- Harriet Bolz, from a 1969 newspaper
- Born: Harriet Seymour Hallock November 24, 1909 Columbus, Ohio
- Died: March 9, 1995 (aged 87) Columbus, Ohio
- Other names: Harriett Bolz, Harriett Hallock Bolz
- Occupation: Composer

= Harriet Bolz =

American composer

Harriet Seymour Hallock Bolz (November 24, 1909 – March 9, 1995) was an American composer based in Ohio.

==Early life and education==
Harriet Seymour Hallock was born in Columbus, Ohio, the daughter of Roscoe Scott Hallock and Anna Druzilla Griffith Hallock. Both of her parents were also born in Ohio. Her father was a physician. She graduated from the Cleveland Institute of Music, and earned a bachelor's degree from Case Western Reserve University. She completed a master's degree in composition at Ohio State University. She studied with Paul Creston and Leo Sowerby.
==Career==
Bolz composed secular and church music. In 1974 her Sweet Jesus was awarded first prize in a choral competition sponsored by the National League of American Pen Women. She was active in the Ohio Federation of Music Clubs. In 1965 she was recognized by the National Federation of Music Clubs (NFMC) as winner of an adult non-professional composition competition. A piano quartet by Bolz had its premiere performance at an NFMC convention in 1983.

Bolz's work is mostly performed on programs of music by women composers, including a 1969 concert of works by Ohio women, and a 1986 harp recital at the University of Iowa. After a 1985 concert at Georgia State University, a reviewer described her Floret, a short piece for piano, as "witty, brilliantly pianistic." She attended a 1992 concert at the Lancaster Festival composers' symposium, saying "I'm always happy to have things performed. That's how you learn."

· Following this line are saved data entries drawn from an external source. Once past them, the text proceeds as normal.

/-- An image that is blank, torn or of another format version gives the fallback configuration, with CFG_INVALID
present and raised with index 43, no checkpoint selected, every loaded count 0 and no other fault but STORE_TORN of the
history scan. A valid image gives the running
configuration its items state, each item checked by its rule, and CFG_ITEM raised once for each rejection, degradation
and default that raises it, and for nothing else. The model's readings and choices in it: the checks made at once
(assumption logs 31 and 34), the identity source of an UNUSED slot checked (23), two raises of a slot rejected twice
(39), bits that no field names not read (40), the due basis of C0 in the fallback configuration (41) and a revolution
source field of 3 rejected (45). -/
def Obligations.ImageCheckedOrFallsBack : Prop :=
  (∀ s : State,
    (recordBlank (memSlice s.nvm 0 2048) = true ∨ wordSum (memSlice s.nvm 0 2048) % 65536 ≠ 0 ∨
      leNat ((memSlice s.nvm 0 2048).take 2) ≠ 1) →
    ∃ t, exec .supplyApplied s = .next t ∧ t.cfg = RunConfig.fallbackConfig ∧
      t.faults.cfgInvalid = some (some 43) ∧ statusOf t.faults .cfgInvalid = true ∧ countOf t .cfgInvalid = 1 ∧
      (∀ k : FaultKind, k ≠ .cfgInvalid → k ≠ .storeTorn → statusOf t.faults k = false ∧ countOf t k = 0) ∧
      countOf t .storeTorn = ((List.range 32).filter fun p => decide (historyAt s.nvm p = .torn)).length ∧
      (statusOf t.faults .storeTorn = true ↔ ∃ p, p < 32 ∧ historyAt s.nvm p = .torn) ∧
      t.faults.record.capture = some { kind := .cfgInvalid, keyCycle := 0, index := some 43, elapsed := 0 } ∧
      t.store.newest = none ∧ t.store.lastIssued = 0 ∧ t.power.keyCycles = 0 ∧ t.pulseA.lifetime = 0 ∧
      t.pulseB.lifetime = 0 ∧ (∀ c : Fin 24, t.chans[c].hours = 0 ∧ t.chans[c].wear = 0 ∧ t.chans[c].episodes = 0) ∧
      (∀ u : Fin 4, t.spectra[u] = Spectrum.zero) ∧ t.nvm = s.nvm) ∧
  (∀ s : State, recordBlank (memSlice s.nvm 0 2048) = false → wordSum (memSlice s.nvm 0 2048) % 65536 = 0 →
    leNat ((memSlice s.nvm 0 2048).take 2) = 1 →
    ∃ (t : State) (items : List Nat), exec .supplyApplied s = .next t ∧ ImageChecked (memRead s.nvm) t.cfg items ∧
      t.faults.cfgInvalid = none ∧
      (∀ n, t.faults.cfgItem = some (some n) ↔ n ∈ items ∧ ∀ m ∈ items, n ≤ m) ∧ (items = [] → t.faults.cfgItem = none) ∧
      (selectCheckpoint s.nvm = none → countOf t .cfgItem = min 255 items.length) ∧
      (∀ j k, selectCheckpoint s.nvm = some (j, k) →
        countOf t .cfgItem = min 255 (k.faults.counts[kindIndex .cfgItem] + items.length)) ∧
      (items ≠ [] → statusOf t.faults .cfgItem = true))

/-- A journal slot is blank, valid or torn by its 4,096 bytes, and the selected checkpoint is the valid slot with the
highest journal sequence, the lowest slot number among equals; none is selected exactly when no slot is valid. Where
the sequence stands in a slot is the model's choice (assumption log 9). -/
def Obligations.SelectedCheckpointIsNewest : Prop :=
  ∀ m : List Host.Cell,
    (∀ j : Fin 11,
      (slotAt m j = .blank ↔ ∀ k, k < 4096 → memRead m (0x2800 + 4096 * j.val + k) = 0xFF) ∧
      (∀ seq : Nat, slotAt m j = .valid seq ↔ slotAt m j ≠ .blank ∧ 1 ≤ seq ∧
        wordSum (memSlice m (0x2800 + 4096 * j.val) 4096) % 65536 = 0 ∧ (checkpointAt m j).seq = seq)) ∧
    (∀ (j : Fin 11) (c : Checkpoint), selectCheckpoint m = some (j, c) ↔
      ∃ seq, slotAt m j = .valid seq ∧ c = checkpointAt m j ∧ c.seq = seq ∧
        ∀ (k : Fin 11) (d : Nat), slotAt m k = .valid d → d < seq ∨ (d = seq ∧ j ≤ k)) ∧
    (selectCheckpoint m = none ↔ ∀ (k : Fin 11) (d : Nat), slotAt m k ≠ .valid d)

/-- What LOADING takes from the store under a stored image. From the selected checkpoint: the part counters, with torn
slots and STORE_TORN when its successor is torn, unclosed cycles and UNCLOSED when it is not orderly, the lifetime
revolutions and the journal index; under its own layout the channels, spectrum units and component records with the
open attempt settled, under another the layout closes to be made, each with the channel list and the tallies of the
checkpoint's record, its open attempt unresolved. The fault record with it, LOADING's raises on top; the order in
which several torn positions and items are found is the model's choice (assumption log 15). With none selected, zeros,
and torn slots 1 when a slot is not blank. In every case the history scan and the reconciliation of the history write
queue. That the loads are made at once, also for a supplied part, that the layout closes are built here and left for
LAYOUT_CHANGE_CLOSE to make, and that the next sequence stays at its maximum once there are the model's choices
(assumption logs 31, 34, 30 and 27). -/
def Obligations.StoredRecordsLoaded : Prop :=
  (∀ (s : State) (j : Fin 11) (k : Checkpoint),
    (readImage s.nvm).1.fallback = false → selectCheckpoint s.nvm = some (j, k) →
    ∃ t, exec .supplyApplied s = .next t ∧
      t.store.newest = some j ∧ t.store.newestSeq = k.seq ∧ t.store.lastIssued = k.seq ∧
      t.power.keyCycles = k.keyCycles ∧ t.pulseA.lifetime = k.lifetimeA ∧ t.pulseB.lifetime = k.lifetimeB ∧
      t.store.unclosed = (if k.orderly then k.unclosed else min 65535 (k.unclosed + 1)) ∧
      t.store.torn = (if slotAt s.nvm (j + 1) = .torn then min 65535 (k.torn + 1) else k.torn) ∧
      (∀ x : FaultKind, x ≠ .storeTorn → x ≠ .unclosed → x ≠ .cfgItem →
        statusOf t.faults x = k.faults.status[kindIndex x] ∧ countOf t x = k.faults.counts[kindIndex x]) ∧
      (statusOf t.faults .unclosed = true ↔ k.faults.status[kindIndex .unclosed] = true ∨ k.orderly = false) ∧
      (statusOf t.faults .storeTorn = true ↔ k.faults.status[kindIndex .storeTorn] = true ∨
        slotAt s.nvm (j + 1) = .torn ∨ ∃ p, p < 32 ∧ historyAt s.nvm p = .torn) ∧
      (statusOf t.faults .cfgItem = true ↔ k.faults.status[kindIndex .cfgItem] = true ∨ t.faults.cfgItem ≠ none) ∧
      countOf t .unclosed = min 255 (k.faults.counts[kindIndex .unclosed] + (if k.orderly then 0 else 1)) ∧
      countOf t .storeTorn = min 255 (k.faults.counts[kindIndex .storeTorn] +
        (if slotAt s.nvm (j + 1) = .torn then 1 else 0) +
        ((List.range 32).filter fun p => decide (historyAt s.nvm p = .torn)).length) ∧
      (∀ x, k.faults.capture = some x → t.faults.record.capture = some x) ∧
      (k.faults.capture = none → slotAt s.nvm (j + 1) = .torn → t.faults.record.capture =
        some { kind := .storeTorn, keyCycle := k.keyCycles, index := some (32 + (j + 1).val), elapsed := 0 }) ∧
      (k.faults.capture = none → slotAt s.nvm (j + 1) ≠ .torn → k.orderly = false → t.faults.record.capture =
        some { kind := .unclosed, keyCycle := k.keyCycles, index := some (32 + j.val), elapsed := 0 }) ∧
      (k.faults.capture = none → slotAt s.nvm (j + 1) ≠ .torn → k.orderly = true →
        (∀ n items, (readImage s.nvm).2 = n :: items → t.faults.record.capture =
          some { kind := .cfgItem, keyCycle := k.keyCycles, index := some n, elapsed := 0 }) ∧
        ((readImage s.nvm).2 = [] →
          (∀ p, p < 32 → historyAt s.nvm p = .torn → (∀ q, q < p → historyAt s.nvm q ≠ .torn) →
            t.faults.record.capture =
              some { kind := .storeTorn, keyCycle := k.keyCycles, index := some p, elapsed := 0 }) ∧
          ((∀ p, p < 32 → historyAt s.nvm p ≠ .torn) → t.faults.record.capture = none))) ∧
      (k.layout = t.cfg.layout → t.comps.layoutLeft = [] ∧
        (∀ c : Fin 24, t.cfg.channels[c].isSome = true →
          t.chans[c].hours = k.channels[c].hours ∧ t.chans[c].hourPre = k.channels[c].hourPre ∧
          t.chans[c].estHours = k.channels[c].estHours ∧ t.chans[c].estPre = k.channels[c].estPre ∧
          t.chans[c].wear = k.channels[c].wear ∧ t.chans[c].wearAcc = k.channels[c].wearAcc ∧
          t.chans[c].episodes = k.channels[c].episodes ∧ t.chans[c].revs = k.channels[c].revs ∧
          t.chans[c].clip = k.channels[c].clip ∧ t.chans[c].satReported = k.channels[c].satReported) ∧
        (∀ u : Fin 4, t.cfg.spectra[u].isSome = true → t.spectra[u] = k.spectra[u]) ∧
        (∀ i : Fin 12, t.cfg.classes[i].isSome = true →
          t.comps.slots[i].identity = k.components[i].identity ∧
          t.comps.slots[i].generation = k.components[i].generation ∧
          t.comps.slots[i].install = k.components[i].install) ∧
        (∀ (sc : StartCfg) (x : EngineTallies), t.cfg.start = some sc →
          k.components[sc.engine].tallies = .engine x → t.comps.slots[sc.engine].tallies =
            .engine (if k.openAttempt = some sc.engine then
              { x with unresolved := min max32 (x.unresolved + if x.openMark then 1 else 0), openMark := false }
            else x)) ∧
        (∀ (sc : StartCfg) (i : Fin 12) (x : StarterTallies), t.cfg.start = some sc → sc.starter = some i →
          k.components[i].tallies = .starter x → t.comps.slots[i].tallies = .starter x)) ∧
      (k.layout ≠ t.cfg.layout →
        (∀ c : Fin 24, t.chans[c].hours = 0 ∧ t.chans[c].wear = 0 ∧ t.chans[c].episodes = 0) ∧
        (∀ u : Fin 4, t.spectra[u] = Spectrum.zero) ∧
        (∀ i : Fin 12, t.cfg.classes[i].isSome = true →
          t.comps.slots[i].identity = none ∧ t.comps.slots[i].generation = 0 ∧
          t.comps.slots[i].install = k.keyCycles) ∧
        t.comps.layoutLeft.map (·.slot) =
          (List.finRange 12).filter (fun (i : Fin 12) => k.components[i].cls.isSome) ∧
        (∀ e ∈ t.comps.layoutLeft, k.components[e.slot].cls = some e.cls ∧
          e.identity = k.components[e.slot].identity ∧ e.generation = k.components[e.slot].generation ∧
          e.install = k.components[e.slot].install ∧ e.closeKey = k.keyCycles ∧ e.reason = .layoutChange ∧
          (k.components[e.slot].bound = [] → e.chans = [noChan]) ∧
          (k.components[e.slot].bound ≠ [] → e.chans = k.components[e.slot].bound.map fun c =>
            { number := some c, hours := k.channels[c].hours, estHours := k.channels[c].estHours,
              wear := k.channels[c].wear, episodes := k.channels[c].episodes, revs := k.channels[c].revs }) ∧
          (k.components[e.slot].tallies = .none → e.tallies = .none) ∧
          (∀ x, k.components[e.slot].tallies = .starter x → e.tallies = .starter x) ∧
          (∀ x, k.components[e.slot].tallies = .engine x → e.tallies = .engine
            { x with unresolved := min max32 (x.unresolved + if x.openMark then 1 else 0), openMark := false })))) ∧
  (∀ s : State, (readImage s.nvm).1.fallback = false → selectCheckpoint s.nvm = none →
    ∃ t, exec .supplyApplied s = .next t ∧
      t.store.newest = none ∧ t.store.lastIssued = 0 ∧ t.power.keyCycles = 0 ∧ t.store.unclosed = 0 ∧
      t.pulseA.lifetime = 0 ∧ t.pulseB.lifetime = 0 ∧ t.comps.layoutLeft = [] ∧
      (∀ x : FaultKind, x ≠ .storeTorn → x ≠ .cfgItem → statusOf t.faults x = false ∧ countOf t x = 0) ∧
      countOf t .storeTorn = (if ∃ j : Fin 11, slotAt s.nvm j ≠ .blank then 1 else 0) +
        ((List.range 32).filter fun p => decide (historyAt s.nvm p = .torn)).length ∧
      (statusOf t.faults .cfgItem = true ↔ t.faults.cfgItem ≠ none) ∧
      ((∀ j : Fin 11, slotAt s.nvm j = .blank) → t.store.torn = 0) ∧
      (∀ j : Fin 11, slotAt s.nvm j ≠ .blank → (∀ i : Fin 11, i < j → slotAt s.nvm i = .blank) →
        t.store.torn = 1 ∧ statusOf t.faults .storeTorn = true ∧ t.faults.record.capture =
          some { kind := .storeTorn, keyCycle := 0, index := some (32 + j.val), elapsed := 0 }) ∧
      (∀ u : Fin 4, t.spectra[u] = Spectrum.zero) ∧
      (∀ i : Fin 12, t.cfg.classes[i].isSome = true → t.comps.slots[i].identity = none ∧
        t.comps.slots[i].generation = 0 ∧ t.comps.slots[i].install = 0)) ∧
  (∀ (s : State) (held : Nat) (queue : List HistEntry),
    ((((readImage s.nvm).1.fallback = true ∨ selectCheckpoint s.nvm = none) ∧ held = 0 ∧ queue = []) ∨
      ∃ j k, (readImage s.nvm).1.fallback = false ∧ selectCheckpoint s.nvm = some (j, k) ∧ held = k.nextSeq ∧
        queue = k.queue) →
    ∃ t, exec .supplyApplied s = .next t ∧
      (∀ p seq : Nat, (p, seq) ∈ t.comps.index ↔ p < 32 ∧ historyAt s.nvm p = .valid seq) ∧
      t.comps.index.Pairwise (fun x y => x.2 < y.2) ∧
      (∀ p, p < 32 → historyAt s.nvm p = .torn → statusOf t.faults .storeTorn = true) ∧
      (t.comps.index = [] → t.comps.nextSeq = held) ∧
      (∀ x : Nat × Nat, t.comps.index.getLast? = some x → t.comps.nextSeq = max (min max32 (x.2 + 1)) held) ∧
      t.comps.queue = queue.filter (fun e => decide (∀ x ∈ t.comps.index,
        x.2 ≠ e.seq ∧ (x.1 = e.seq % 32 → x.2 ≤ e.seq))))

Since her death, works by Bolz continue to appear on concert programs, including a 1997 program at George Washington University; a 2004 concert in Fort Lauderdale; and a 2015 workshop by the Chamber Musicians of Northern California.
==Compositions==
Many of Bolz's works were published by Hildegard Publishing, Arsis Press, Sam Fox Publishing, Choral Arts Publications, Beckenhorst Press, and Harold Branch Publishing.
- Floret: A Mood Caprice for Piano
- Two Profiles for Piano
- "Cradle Song" (1943, a setting for a William Blake poem)
- Carol of the Flowers (1967, for choir)
- Pageant Prelude (1969)
- Lyric Designs for Orchestra (1970s)
- Capitol Pageant for Piano Duet
- Narrative Impromptu for Harp
- Repartee Rhapsodic (for flute and harp)
- Polychrome Patterns (1984, a sonatina for clarinet and piano)
- Episode for Organ: Autumn Joy
- Episode Prismatic for Alto Saxophone, Tenor Saxophone and Piano
- Sonic Essay and Fugue for Organ (1981)
- Festive Fantasia (1995, for clarinet, bassoon, and French horn)
- How Shall We Speak?
- Sweet Jesus
- Ricochet
- Such Be the Thought

==Personal life==
In 1937, Hallock married Harold August Bolz, an engineering professor at Ohio State University. They had three sons, William, Everett, and Eric. She died in 1995, at the age of 85, in Columbus.